Source records:
/-- The dwell fields of a platform record (R88). `entry` is the trip of the IN_USE entry, absent for EXTRA and MANUAL;
`headway` is the H of the arrival, which R97 reads again. -/
structure Dwell where
  mode : DwellMode
  trip : Nat
  entry : Option Nat
  outcome : Option MatchOutcome
  skipped : Nat
  arrival : Nat
  scheduled : Option Nat
  target : Option Nat
  deviation : Option Int
  targetOver : Bool
  reasons : Reasons
  staggerOpen : Bool
  staggerTime : Option Nat
  followerAvailable : Bool
  grace : Option Nat
  heldLong : Bool
  headway : Nat
deriving DecidableEq, Repr

/-- The three states of an occupied platform (R88). -/
inductive Phase where
  | dwell
  | held
  | released
deriving DecidableEq, Repr

/-- A platform's state with its dwell fields, which are present exactly while it is not VACANT (R88). -/
inductive Standing where
  | vacant
  | occupied (phase : Phase) (d : Dwell)
deriving DecidableEq, Repr

/-- A pending amendment of the IN_USE entry (R73). -/
inductive Amendment where
  | cancel
  | change (departure : Nat)
deriving DecidableEq, Repr

/-- A platform record (R88). -/
structure Platform where
  standing : Standing
  lastDeparture : Option LastDeparture
  delayId : Option IncidentId
  amendment : Option Amendment
deriving DecidableEq, Repr

/-! ### Power Controller -/

/-- A command in flight: its count, the time limit it was issued with, whether it is an open command that overtook a
close, and the passing mark (R116, R118, R120). -/
structure Command where
  count : Nat
  limit : Nat
  overtook : Bool
  passing : Bool
deriving DecidableEq, Repr

/-- A breaker's state with the command in flight of OPENING and CLOSING (R116). -/
inductive Condition where
  | closed
  | opening (c : Command)
  | opened
  | closing (c : Command)
  | failed
deriving DecidableEq, Repr

/-- A restore wait of a high end (R137). -/
structure RestoreWait where
  fromPort : Bool
  requester : Nat
  id : Option IncidentId
  count : Nat
deriving DecidableEq, Repr

/-- The derived state of a section (R127). -/
inductive SectionState where
  | live
  | dead
  | unsure
deriving DecidableEq, Repr

/-- A breaker record (R116) with the state of the section it feeds (R127). -/
structure BreakerRecord where
  condition : Option Condition
  inputClosed : Option Bool
  lockout : List IncidentId
  overlock : Bool
  failId : Option IncidentId
  wait : Option RestoreWait
  sectionState : Option SectionState
deriving DecidableEq, Repr

/-- An emergency-stop latch (R139). -/
structure Latch where
  isSet : Bool
  id : Option IncidentId
  ignored : Nat
deriving DecidableEq, Repr

/-- What the Power Controller holds; an absent breaker has no record (R4, R116, R139, R142). -/
structure Power where
  breakers : PerBreaker (Option BreakerRecord)
  latches : PerTrack Latch
  keyLocal : Bool
deriving DecidableEq, Repr

/-! ### Incident Table -/

/-- The states of an isolation item (R132). -/
inductive ItemState where
  | pending
  | confirmed
  | failed
deriving DecidableEq, Repr

/-- An isolation item (R145). -/
structure IsolationItem where
  sec : TractionSection
  sends : Nat
  repeats : Nat
  state : ItemState
deriving DecidableEq, Repr

/-- The fields of a record while it is local (R145). -/
structure Owned where
  acknowledged : Bool
  floor : Nat
  isolation : List IsolationItem
  refresh : Nat
  age : Nat
deriving DecidableEq, Repr

/-- The fields of a record while it is a copy (R145). -/
structure CopyPart where
  orphan : Bool
  silence : Nat
deriving DecidableEq, Repr

/-- A record is local (OPEN or ACKED) or a copy (REMOTE or ORPHAN) (R145). -/
inductive Holding where
  | owned (o : Owned)
  | copy (c : CopyPart)
deriving DecidableEq, Repr

/-- An incident record (R145). -/
structure Incident where
  id : IncidentId
  kind : IncidentKind
  severity : Nat
  span : Span
  platform : Option PlatformRef
  trip : Option Nat
  owner : Nat
  adoptedFrom : Option Nat
  raised : Nat
  acked : Option Nat
  isolationFailed : Bool
  holding : Holding
  admission : Nat
deriving DecidableEq, Repr

/-- What the Incident Table holds; the records stand in admission order (R145, R147, R164). -/
structure IncidentTable where
  records : List Incident
  lastSerial : Nat
  nextAdmission : Nat
  alarm : Bool
deriving DecidableEq, Repr

/-! ### Record Store -/

/-- The holder of a block (R168). -/
inductive Holder where
  | incident (id : IncidentId)
  | message (id part : Nat)
deriving DecidableEq, Repr

/-- The block map, `none` for FREE, and the refusal count (R168). -/
structure Store where
  blocks : List (Option Holder)
  refusals : Nat
deriving DecidableEq, Repr

/-! ### Announcement Controller -/

/-- What withdraws a chain (R175, R193). -/
inductive Link where
  | incident (id : IncidentId)
  | traction (sec : TractionSection)
deriving DecidableEq, Repr

/-- The origins of a message (R175). -/
inductive Origin where
  | operator
  | timetable
  | incident
  | power
  | peer
deriving DecidableEq, Repr

/-- The automatic kinds (R197). -/
inductive AutoKind where
  | approach
  | delay
  | suspend
  | evacuate
  | stalled
  | held
deriving DecidableEq, Repr

/-- A member of a chain: what is its own and not the chain's (R175). -/
structure Member where
  id : Nat
  phrases : List Nat
  attempts : Nat
deriving DecidableEq, Repr

/-- A chain's place (R175). -/
inductive Place where
  | waiting
  | onChannel
deriving DecidableEq, Repr

/-- A chain: its members in order and the fields its rules read from the chain head (R175). -/
structure Chain where
  members : List Member
  priority : Nat
  repeats : Nat
  interval : Nat
  notBefore : Option Nat
  notBeforeDue : Bool
  expiry : Option Nat
  link : Option Link
  origin : Origin
  kind : Option AutoKind
  order : Int
  place : Place
deriving DecidableEq, Repr

/-- The causes of a stop (R182). -/
inductive StopCause where
  | preempt
  | withdraw
  | deadline
deriving DecidableEq, Repr

/-- A channel record (R182); `began` is the service time at which its present chain began to play. -/
inductive Channel where
  | idle
  | playing (zone : Zone) (message count began : Nat)
  | stopping (zone : Zone) (message : Nat) (cause : StopCause) (count began : Nat)
deriving DecidableEq, Repr

/-- A zone's fault record (R182). -/
structure FaultRecord where
  fault : Bool
  run : Nat
deriving DecidableEq, Repr

/-- What the Announcement Controller holds (R175 to R182). -/
structure Announcer where
  queues : PerZone (List Chain)
  channels : List Channel
  faults : PerZone FaultRecord
  lastMessageId : Nat
  nextOrder : Int
deriving DecidableEq, Repr

/-! ### Reports -/

/-- Why a chain was not admitted or was discarded (R178, R180). -/
inductive DropCause where
  | expired
  | store
  | queue
  | displaced
  | failed
  | withdrawn
deriving DecidableEq, Repr

/-- The causes of a TX_DROP report (R43). -/
inductive TxDropCause where
  | attempts
  | evicted
  | full
deriving DecidableEq, Repr

/-- The classifications of a departure (R107). -/
inductive DepartureClass where
  | normal
  | lateWithdraw
  | unreleased
deriving DecidableEq, Repr

/-- The causes of a breaker's change of state (R130, event 1). -/
inductive ChangeCause where
  | arrival
  | expiry
  | trip
  | uncommandedClose
  | settlement
  | followInput
deriving DecidableEq, Repr

/-- The events of INCIDENT reports that carry a record, in the order of their codes; 2, raise lost, and 8, copy
refused, carry none of the table (R165). -/
inductive IncidentEvent where
  | raised
  | acknowledged
  | changed
  | escalated
  | closed (reason : Nat)
  | copyStored
  | copyRefused
  | copyUpdated
  | dropped
  | evicted
  | orphaned
  | adopted
  | yielded
deriving DecidableEq, Repr

/-- The contents of an arrival report (R96). -/
structure ArrivalContents where
  track : Track
  trip : Nat
  arrival : Nat
  outcome : Option MatchOutcome
  skipped : Nat
  entry : Option Nat
  scheduled : Option Nat
  target : Option Nat
  deviation : Option Int
  gain : Option Nat
deriving DecidableEq, Repr

/-- The five receive error counters (R45). -/
structure ErrorCounters where
  check : Nat
  cls : Nat
  content : Nat
  truncated : Nat
  length : Nat
deriving DecidableEq, Repr

/-- The events of all reports, by channel, with what each carries (R217). -/
inductive ReportBody where
  -- NODE
  | started (node : Nat)
  | holdoverBegun
  | holdoverEnded
  | dayOverrun
  | silent (node : Nat)
  | frameErrors (c : ErrorCounters)
  | txDrop (cause : TxDropCause) (cls : FrameClass) (payload : List Byte)
  | peerLiveness (peer : Nat) (before after : Liveness)
  | lateWithdraw (t : Track) (trip dact : Nat)
  | messageDropped (message : Option Nat) (zone : Zone) (origin : Origin) (kind : Option AutoKind) (cause : DropCause)
  | zoneFaultBegun (zone : Zone)
  | zoneFaultEnded (zone : Zone)
  | requestOverrun (channel kind tag : Byte)
  -- PLATFORM
  | arrival (c : ArrivalContents)
  | recomputation (t : Track) (target : Nat) (deviation : Option Int) (gain : Nat)
  | stateAndSet (t : Track) (phase : Phase) (reasons : Reasons)
  | departed (t : Track) (trip dact : Nat) (cls : DepartureClass) (lateness : Option Int)
  | outOfStep (t : Track) (rise : Bool) (stamp : Nat)
  | queueAddition (t : Track) (trip upstream : Nat) (source : ApproachSource) (length : Nat)
  | offerRefused (t : Track) (duplicate : Bool) (trip upstream : Nat)
  | flushed (t : Track) (trip : Nat)
  | amendmentDropped (t : Track) (trip departure : Nat)
  -- POWER
  | breakerChange (br : Breaker) (state : BreakerState) (cause : Option ChangeCause)
  | lockoutChange (br : Breaker) (count : Nat) (overlock : Bool)
  | sectionChange (sec : TractionSection) (before after : SectionState)
  | itemChange (id : IncidentId) (sec : TractionSection) (state : ItemState)
  | latchSet (t : Track) (id : Option IncidentId)
  | latchCleared (t : Track) (id : Option IncidentId)
  | plungerPressed (t : Track) (ignored : Nat)
  | plungerReleased (t : Track)
  | keyChange (isSet : Bool)
  | restoreRefused (sec : TractionSection) (requester reason : Nat)
  -- INCIDENT
  | incident (event : IncidentEvent) (record : Incident)
  | raiseLost (kind : IncidentKind) (span : Span) (platform : Option PlatformRef) (trip : Option Nat)
  -- ANNOUNCE
  | play (channel : Nat) (zone : Zone) (message : Nat) (phrases : List Nat)
  | stop (channel : Nat) (zone : Zone) (message : Nat) (cause : Option StopCause)
deriving DecidableEq, Repr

TASK TO COMPLETE:
Check each line of the entries, and copy the ones that contain "Reasons".

YOUR SOLUTION:
  reasons : Reasons
  | stateAndSet (t : Track) (phase : Phase) (reasons : Reasons)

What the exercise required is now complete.